By Viktor ZAMYATIN, The Day
It has happened. It has so long been the subject of articles, speeches,
and debates. Some shook their fists, others welcomed it, hoping to join
later, still others pretended it had nothing to do directly with them.
One of the dividing lines in Europe drawn by the Big Three in Yalta ceased
to exist when the joining of NATO by Poland, the Czech Republic and Hungary
became juridically valid. It was only one line. For, at the same time,
a new, more serious and deeper line with a wall stronger than the Berlin
one is implacably being drawn by joint efforts. Confrontation, above all
political, is the main condition under which the Russian Empire may still
be restored. It is hard for Moscow to lose its clout, which seemed so natural
for so long, over Central Europe. The politicians of yesterday simply cannot
think in other categories, on the one hand, and play on the sentiments
of the masses who also feel pain to lose the role of citizens of a superpower,
on the other. "Yesterday's" politicians also exist in the West: this is
why NATO fails to spell out the main principles of its reform in plain
terms.
In spite of all the talk about indivisible security, the desire to put
up a fence, to draw a line between the well-off and the worse-off is a
reality. Also a reality is the desire to circle the wagons and continue
to divide the world so as not to lose oneself in one's own eyes. It is
an unenviable destiny to find oneself between these two realities, has
happened with Ukraine. Especially, when one tries to carry out true reforms
and create a normal civil society based on a solid, if still nonexistent,
middle class, and not to reduce the common people to the status of a silent
"electorate," if not slaves. There is nobody to follow the suit of the
European Commissioners who collectively resigned, being unable to rebut
accusations of corruption by functionaries, not ministers, i.e., what does
not happen in Ukraine. There is nobody to explain simply and honestly that
if we are to learn anything, it should not be from the East which has mostly
taught us general knavery over the course of centuries.

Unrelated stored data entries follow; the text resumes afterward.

-- ==== Sys2Proof/Laws/KeepsHost.lean ====
section
/-! SUPPORT. What every operation keeps (`Keeps`), one lemma per operation: DMA, the endpoint, boot, maintenance, enables, the worklist and the bus. -/

set_option linter.all false

namespace Sys2Proof.Machine

theorem setDma_keeps {c : Nat} {x : DmaS} {s0 s : State} (hk : Keeps s0 s) : Keeps s0 (setDma s c x) := by
  unfold setDma
  repeat' first
    | with_reducible assumption
    | simp only [↓keeps_mk]

theorem dropReads_keeps {p : Nat → Bool} {s0 s : State} (hk : Keeps s0 s) : Keeps s0 (dropReads s p) := by
  unfold dropReads
  repeat' first
    | with_reducible assumption
    | (intro)
    | (extract_lets +onlyGivenNames lx; first | ((first | refine keeps_cut lx ?_ (fun _ => ?_) | refine keeps_cut1 lx ?_ (fun _ => ?_) | refine keeps_cut2 lx ?_ (fun _ => ?_)); rotate_left; clear_value lx; revert lx; intro y hy; rotate_right; subst lx) | (refine keeps_cutF lx ?_ (fun _ => ?_); rotate_left; clear_value lx; revert lx; intro y hF; rotate_right; subst lx) | (refine keeps_cutG lx ?_ (fun _ => ?_); rotate_left; clear_value lx; revert lx; intro y hG; rotate_right; subst lx) | (refine keeps_cutG' lx ?_ (fun _ => ?_); rotate_left; clear_value lx; revert lx; intro y hG'; rotate_right; subst lx) | (refine keeps_cutH lx ?_ (fun _ => ?_); rotate_left; clear_value lx; revert lx; intro y hH; rotate_right; subst lx) | (refine keeps_cutU lx ?_ (fun _ => ?_); rotate_left; clear_value lx; revert lx; intro y hU; rotate_right; subst lx) | (clear_value lx; revert lx; intro y) | subst lx)
    | with_reducible apply laterOnce_keeps
    | with_reducible apply hF
    | with_reducible apply hG
    | with_reducible apply hG'
    | with_reducible apply hH
    | with_reducible apply hU
    | split
    | simp only [↓keeps_mk]

theorem drainShow_keeps  {s0 s : State} (hk : Keeps s0 s) : Keeps s0 (drainShow s) := by
  unfold drainShow
  repeat' first
    | with_reducible assumption
    | with_reducible apply wr_keeps
    | split

theorem dmaStop_keeps {c run : Nat} {s0 s : State} (hk : Keeps s0 s) : Keeps s0 (dmaStop s c run) := by
  unfold dmaStop
  repeat' first
    | with_reducible assumption
    | (extract_lets +onlyGivenNames lx; first | (refine keeps_cut lx ?_ (fun _ => ?_); rotate_left; clear_value lx; revert lx; intro y hy; rotate_right; subst lx) | (clear_value lx; revert lx; intro y) | subst lx)
    | with_reducible apply wr_keeps
    | with_reducible apply setDma_keeps
    | with_reducible apply raise_keeps

theorem haltCh_keeps {c cause : Nat} {s0 s : State} (hk : Keeps s0 s) : Keeps s0 (haltCh s c cause) := by
  unfold haltCh
  repeat' first
    | with_reducible assumption
    | with_reducible apply wr_keeps
    | with_reducible apply dmaStop_keeps
    | with_reducible apply dropReads_keeps

theorem engineHalt_keeps {addr cause : Nat} {s0 s : State} (hk : Keeps s0 s) : Keeps s0 (engineHalt s addr cause) := by
  unfold engineHalt
  repeat' first
    | with_reducible assumption
    | (intro)
    | (extract_lets +onlyGivenNames lx; first | (refine keeps_cut lx ?_ (fun _ => ?_); rotate_left; clear_value lx; revert lx; intro y hy; rotate_right; subst lx) | (refine keeps_cutF lx ?_ (fun _ => ?_); rotate_left; clear_value lx; revert lx; intro y hF; rotate_right; subst lx) | (refine keeps_cutG lx ?_ (fun _ => ?_); rotate_left; clear_value lx; revert lx; intro y hG; rotate_right; subst lx) | (refine keeps_cutG' lx ?_ (fun _ => ?_); rotate_left; clear_value lx; revert lx; intro y hG'; rotate_right; subst lx) | (refine keeps_cutH lx ?_ (fun _ => ?_); rotate_left; clear_value lx; revert lx; intro y hH; rotate_right; subst lx) | (refine keeps_cutU lx ?_ (fun _ => ?_); rotate_left; clear_value lx; revert lx; intro y hU; rotate_right; subst lx) | (clear_value lx; revert lx; intro y) | subst lx)
    | with_reducible apply dropReads_keeps
    | with_reducible apply addSat_keeps
    | with_reducible apply each_keeps
    | with_reducible apply wr_keeps
    | with_reducible apply wrB_keeps
    | with_reducible apply dmaStop_keeps
    | with_reducible apply hF
    | with_reducible apply hG
    | with_reducible apply hG'
    | with_reducible apply hH
    | with_reducible apply hU
    | split

theorem dmaOff_keeps  {s0 s : State} (hk : Keeps s0 s) : Keeps s0 (dmaOff s) := by
  unfold dmaOff
  repeat' first
    | with_reducible assumption
    | (intro)
    | with_reducible apply each_keeps
    | with_reducible apply dmaStop_keeps
    | with_reducible apply dropReads_keeps

theorem cplShow_keeps {c : Nat} {s0 s : State} (hk : Keeps s0 s) : Keeps s0 (cplShow s c) := by
  unfold cplShow
  repeat' first
    | with_reducible assumption
    | with_reducible apply wrB_keeps

theorem dmaCount_keeps {c : Nat} {x : DmaS} {s0 s : State} (hk : Keeps s0 s) : Keeps s0 (dmaCount s c x) := by
  unfold dmaCount
  repeat' first
    | with_reducible assumption
    | (intro)
    | (extract_lets +onlyGivenNames lx; first | (refine keeps_cut lx ?_ (fun _ => ?_); rotate_left; clear_value lx; revert lx; intro y hy; rotate_right; subst lx) | (clear_value lx; revert lx; intro y) | subst lx)
    | with_reducible apply addWrap_keeps
    | with_reducible apply hostWrite_keeps
    | with_reducible apply cplShow_keeps
    | with_reducible apply onlyIf_keeps
    | with_reducible apply raise_keeps
    | split

theorem dmaPull_keeps {c src dst n : Nat} {s0 s : State} (hk : Keeps s0 s) : Keeps s0 (dmaPull s c src dst n) := by
  unfold dmaPull
  repeat' first
    | with_reducible assumption
    | (intro)
    | with_reducible apply each_keeps
    | with_reducible apply wantRead_keeps

theorem dmaPush_keeps {c src dst n : Nat} {s0 s : State} (hk : Keeps s0 s) : Keeps s0 (dmaPush s c src dst n) := by
  unfold dmaPush
  repeat' first
    | with_reducible assumption
    | with_reducible apply laterOnce_keeps
    | simp only [↓keeps_mk]

theorem dmaMove_keeps {c src dst n : Nat} {s0 s : State} (hk : Keeps s0 s) : Keeps s0 (dmaMove s c src dst n) := by
  unfold dmaMove
  repeat' first
    | with_reducible assumption
    | with_reducible apply dmaPull_keeps
    | with_reducible apply hbmWrite_keeps
    | with_reducible apply dmaPush_keeps
    | split

theorem badCheck_keeps {c : Nat} {s0 s : State} (hk : Keeps s0 s) : Keeps s0 (badCheck s c) := by
  unfold badCheck
  repeat' first
    | with_reducible assumption
    | with_reducible apply haltCh_keeps
    | split

theorem issueWrites_keeps  {a0 : Nat} {a2 : Nat} {s0 s : State} (hk : Keeps s0 s) : Keeps s0 (issueWrites a0 s a2) := by
  induction a0 generalizing s a2 with
  | zero => exact hk
  | succ n ih =>
    unfold issueWrites
    repeat' first
      | with_reducible assumption
      | (extract_lets +onlyGivenNames lx; first | (refine keeps_cut lx ?_ (fun _ => ?_); rotate_left; clear_value lx; revert lx; intro y hy; rotate_right; subst lx) | (clear_value lx; revert lx; intro y) | subst lx)
      | with_reducible apply ih
      | with_reducible apply send_keeps
      | with_reducible apply hostWrite_keeps
      | split
      | simp only [↓keeps_mk]

theorem writeTurn_keeps {c : Nat} {s0 s : State} (hk : Keeps s0 s) : Keeps s0 (writeTurn s c) := by
  unfold writeTurn
  repeat' first
    | with_reducible assumption
    | (extract_lets +onlyGivenNames lx; first | (refine keeps_cut lx ?_ (fun _ => ?_); rotate_left; clear_value lx; revert lx; intro y hy; rotate_right; subst lx) | (clear_value lx; revert lx; intro y) | subst lx)
    | with_reducible apply issueWrites_keeps
    | with_reducible apply badCheck_keeps
    | split
    | simp only [↓keeps_mk]

theorem pumpWrites_keeps  {a0 : Nat} {s0 s : State} (hk : Keeps s0 s) : Keeps s0 (pumpWrites a0 s) := by
  induction a0 generalizing s with
  | zero => exact hk
  | succ n ih =>
    unfold pumpWrites
    repeat' first
      | with_reducible assumption
      | (intro)
      | with_reducible apply ih
      | with_reducible apply each_keeps
      | with_reducible apply writeTurn_keeps
      | split

theorem serveHost_keeps  {s0 s : State} (hk : Keeps s0 s) : Keeps s0 (serveHost s) := by
  unfold serveHost
  repeat' first
    | with_reducible assumption
    | (extract_lets +onlyGivenNames lx; first | (refine keeps_cut lx ?_ (fun _ => ?_); rotate_left; clear_value lx; revert lx; intro y hy; rotate_right; subst lx) | (clear_value lx; revert lx; intro y) | subst lx)
    | with_reducible apply serveReads_keeps
    | with_reducible apply pumpWrites_keeps
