-- ==== Sys2Proof/Tests/Slice0.lean ====
section
/-! SUPPORT. The model's own tests: terms that WellFormed refuses, for each statement states that meet its hypotheses, and small steps whose results the spec states. -/

namespace Sys2Proof.Tests

open Sys2Proof.Machine

/-- A state with fields set. -/
def put (l : List (FRef × Nat)) (s : State := State.reset) : State := each l (fun s p => wr s p.1 p.2) s

/-- A state with registers set. -/
def reg (l : List (Nat × DWord)) (s : State := State.reset) : State := each l (fun s p => setReg s p.1 p.2) s

/-- A state with configuration dwords set. -/
def cfg (l : List (Nat × Nat)) (s : State := State.reset) : State := each l (fun s p => cfgSet s p.1 p.2) s

theorem witness_StepRunsFrontCommand : ∃ (s : State) (c : Instr) (rest : List Instr), s.pending = c :: rest := ⟨{ State.reset with pending := [.rcTrim] }, _, _, rfl⟩

theorem witness_EmptyQueueTicks : State.reset.pending = [] ∧ State.reset.todo = [] ∧ State.reset.due = [] := by decide

theorem witness_HostShutOut : ∃ s : State, hostOpen s = false := ⟨{ State.reset with pwr := { reset := true } }, by decide⟩

/-- A state that serves requests of the host. -/
def open_ : State := cfg [(0x04, 0x00100006), (0x30, 1)] { State.reset with hep := { loaded := true } }

theorem witness_ReservedOffsets : ∃ (s : State) (off : BitVec 26), hostOpen s = true ∧ off.toNat % 8 = 0 ∧ served s .bar0 off.toNat 8 = true ∧
    ∀ i < 8, windowWord s (off.toNat + i) = none ∧ bellOf (off.toNat + i) = none ∧ regAt (off.toNat + i) = none ∧ ¬ (0x160400 ≤ off.toNat + i ∧ off.toNat + i < 0x160800) :=
  ⟨open_, 0x1FFFFF8, by decide⟩

theorem witness_RegisterWrites :
    (∃ (s : State) (off : BitVec 26), hostOpen s = true ∧ off.toNat % 4 = 0 ∧ 0x10000 ≤ off.toNat ∧ off.toNat < 0x2000000 ∧ regAt off.toNat = none) ∧
    (∃ (s : State) (off : BitVec 26) (r : Reg) (b : Nat), hostOpen s = true ∧ off.toNat % 4 = 0 ∧ 0x10000 ≤ off.toNat ∧ off.toNat < 0x2000000 ∧ regAt off.toNat = some (r, b) ∧ r.wide = false) ∧
    (∃ (s : State) (off : BitVec 26) (r : Reg) (b : Nat), hostOpen s = true ∧ off.toNat % 4 = 0 ∧ 0x10000 ≤ off.toNat ∧ off.toNat < 0x2000000 ∧ regAt off.toNat = some (r, b) ∧ r.wide = true ∧ off.toNat = b) ∧
    (∃ (s : State) (off : BitVec 26) (r : Reg) (b : Nat), hostOpen s = true ∧ off.toNat % 4 = 0 ∧ 0x10000 ≤ off.toNat ∧ off.toNat < 0x2000000 ∧
      regAt (off.toNat / 8 * 8 + 4) = some (r, b) ∧ r.wide = true ∧ b = off.toNat / 8 * 8) :=
  ⟨⟨State.reset, 0x1FFFFFC, by decide⟩, ⟨State.reset, 0x170208, _, _, by decide, by decide, by decide, by decide, rfl, by decide⟩,
    ⟨State.reset, 0x40010, _, _, by decide, by decide, by decide, by decide, rfl, by decide, by decide⟩, ⟨State.reset, 0x40010, _, _, by decide, by decide, by decide, by decide, rfl, by decide, by decide⟩⟩

theorem witness_LowReadLatches : ∃ (s : State) (off : BitVec 26) (r : Reg) (b : Nat), hostOpen s = true ∧ 0x10000 ≤ off.toNat ∧ regAt (off.toNat / 8 * 8) = some (r, b) ∧ r.wide = true ∧ b = off.toNat / 8 * 8 :=
  ⟨State.reset, 0x40000, _, _, by decide, by decide, rfl, by decide, by decide⟩

theorem witness_AccessCodes : ∃ (s : State) (r : Reg) (b i : Nat), Sound s ∧ i < 64 ∧ Nat.land r.rw r.w1c = 0 ∧ regAt b = some (r, b) :=
  ⟨State.reset, ((regAt 0x4000C).get (by decide)).1, 0x4000C, 7, by decide, by decide, by decide, rfl⟩

theorem witness_FieldWriteFrame : ∃ (s : State) (f g : FRef), Sound s ∧ f.lo + f.w ≤ 64 ∧ (g.a ≠ f.a ∨ g.lo + g.w ≤ f.lo ∨ f.lo + f.w ≤ g.lo) :=
  ⟨State.reset, MODE_STATUS_MODE, MODE_STATUS_TARGET, by decide⟩
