-- ==== Sys2Proof/Machine/Flags.lean ====
section
/-! DEFINITION. The PSW (R201), the conditions (R209) and the flag computations of the scalar instructions (R211). -/

namespace Sys2Proof.Machine

/-- The four arithmetic flags. -/
structure Flags where
  z : Bool
  c : Bool
  n : Bool
  v : Bool
  deriving DecidableEq, Repr

/-- Bit `i` of PSW. -/
def State.psw (s : State) (i : Nat) : Bool := s.disp.psw.getLsbD i

/-- Write bit `i` of PSW. -/
def State.setPsw (s : State) (i : Nat) (b : Bool) : State :=
  { s with disp := { s.disp with psw := putBits s.disp.psw i i (if b then 1 else 0) } }

/-- The flags in PSW: Z [0], C [1], N [2], V [3]. -/
def State.flags (s : State) : Flags := ⟨s.psw 0, s.psw 1, s.psw 2, s.psw 3⟩

/-- Write the flags. -/
def State.setFlags (s : State) (f : Flags) : State :=
  let n := (if f.z then 1 else 0) + (if f.c then 2 else 0) + (if f.n then 4 else 0) + (if f.v then 8 else 0)
  { s with disp := { s.disp with psw := putBits s.disp.psw 3 0 n } }

/-- Firmware privilege (PSW.PRIV). -/
def State.firmware (s : State) : Bool := s.psw 9

/-- The initiator identity of the Dispatcher at its present privilege (R338): 0 Firmware, 1 Application. -/
def State.dispInit (s : State) : Nat := if s.firmware then 0 else 1

/-- Whether condition `c` holds (R209). -/
def condHolds (c : Nat) (f : Flags) (gor mdone : Bool) : Bool :=
  match c with
  | 0x0 => true
  | 0x1 => f.z
  | 0x2 => !f.z
  | 0x3 => f.c
  | 0x4 => !f.c
  | 0x5 => f.n
  | 0x6 => !f.n
  | 0x7 => f.v
  | 0x8 => !f.v
  | 0x9 => !f.z && f.n == f.v
  | 0xA => f.z || f.n != f.v
  | 0xB => f.n == f.v
  | 0xC => f.n != f.v
  | 0xD => gor
  | 0xE => !gor
  | _ => mdone

/-- Whether condition `c` holds in the present PSW. -/
def State.cond (s : State) (c : Nat) : Bool := condHolds c s.flags (s.psw 4) (s.psw 5)

/-- Z and N of a result; C and V kept (R211). -/
def flagsZN (f : Flags) (r : Word) : Flags := { f with z := r == 0, n := r.getLsbD 31 }

/-- `a + b + cin` with all four flags: C is the carry out of bit 31, V signed overflow (R211). -/
def addFlags (a b : Word) (cin : Bool) : Word × Flags :=
  let full := a.toNat + b.toNat + (if cin then 1 else 0)
  let r : Word := BitVec.ofNat 32 full
  (r, ⟨r == 0, decide (2 ^ 32 ≤ full), r.getLsbD 31,
    a.getLsbD 31 == b.getLsbD 31 && r.getLsbD 31 != a.getLsbD 31⟩)

/-- `a - b` as `a + NOT b + 1` (R211); with `cin` false, `a - b - 1` (the 1 - C of SUB 0x1). -/
def subFlags (a b : Word) (cin : Bool) : Word × Flags := addFlags a (~~~b) cin

/-- A shift by op[4:0]: LSL, LSR, ASR, ROR; C takes the last bit shifted out, and a shift by 0 leaves ACC and C (R211). -/
def shiftFlags (sub : Nat) (a : Word) (n : Nat) (f : Flags) : Word × Flags :=
  if n = 0 then (a, flagsZN f a)
  else
    let r : Word := match sub with
      | 0 => a <<< n
      | 1 => a >>> n
      | 2 => a.sshiftRight n
      | _ => a.rotateRight n
    let out := match sub with
      | 0 => a.getLsbD (32 - n)
      | _ => a.getLsbD (n - 1)
    (r, { flagsZN f r with c := out })

end Sys2Proof.Machine
end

Under these conditions it is not strange that Kyiv has again hosted
Belarusian President Lukashenka with proposals, eternal as he is himself,
to become a third party in a fraternal union that might give a rebuff to
all those who would encroach on their brotherly unity. As a result, we
cannot but continue to look Moscow in the mouth, while the train of Europe
passes full speed ahead without even slowing down at the station called
Ukraine. It is clear why Moscow studiously revives its confrontation with
the West. It finds the role of feared and respected adversary natural and
even comfortable. It is also clear why Lukashenka feels uncomfortable outside
this line: he has no other field to play on. What is not clear is why Ukraine
needs all this: it is historically bored with being a buffer, a bridge,
or a part of Eurasia.
INCIDENTALLY
In terms of conventional arms, the force ratio between Russia and NATO
in the European theater of war operations is now one to three in favor
of the alliance. And, according to the Russian military, using the airfields
of the new members it is now quite possible for the alliance to carry out
massive air strikes of Smolensk, Briansk, and Kursk even using tactical
aviation, which had been impossible when NATO was 650-700 km. away from
Russia.
On the other hand, Polish, Czech, and Hungarian officials have repeatedly
admitted that there was no need for stationing on their territory permanent
contingents from other NATO members, as well as the Alliance's nuclear
weapons. As for the latter, there were also declarations from the NATO
leadership. The conventional arms of the three nations meet the Alliance's
requirements only partially. The programs for their adaptation and upgrading
have been designed for an average period of 10 to 15 years, after which
the total number of arms will decrease. There is also little use of their
300 airfields, for they cannot receive NATO airplanes due to their navigation
equipment and the flight preparation procedures. And modernizing all those
airfields is a too costly a business to be treated seriously.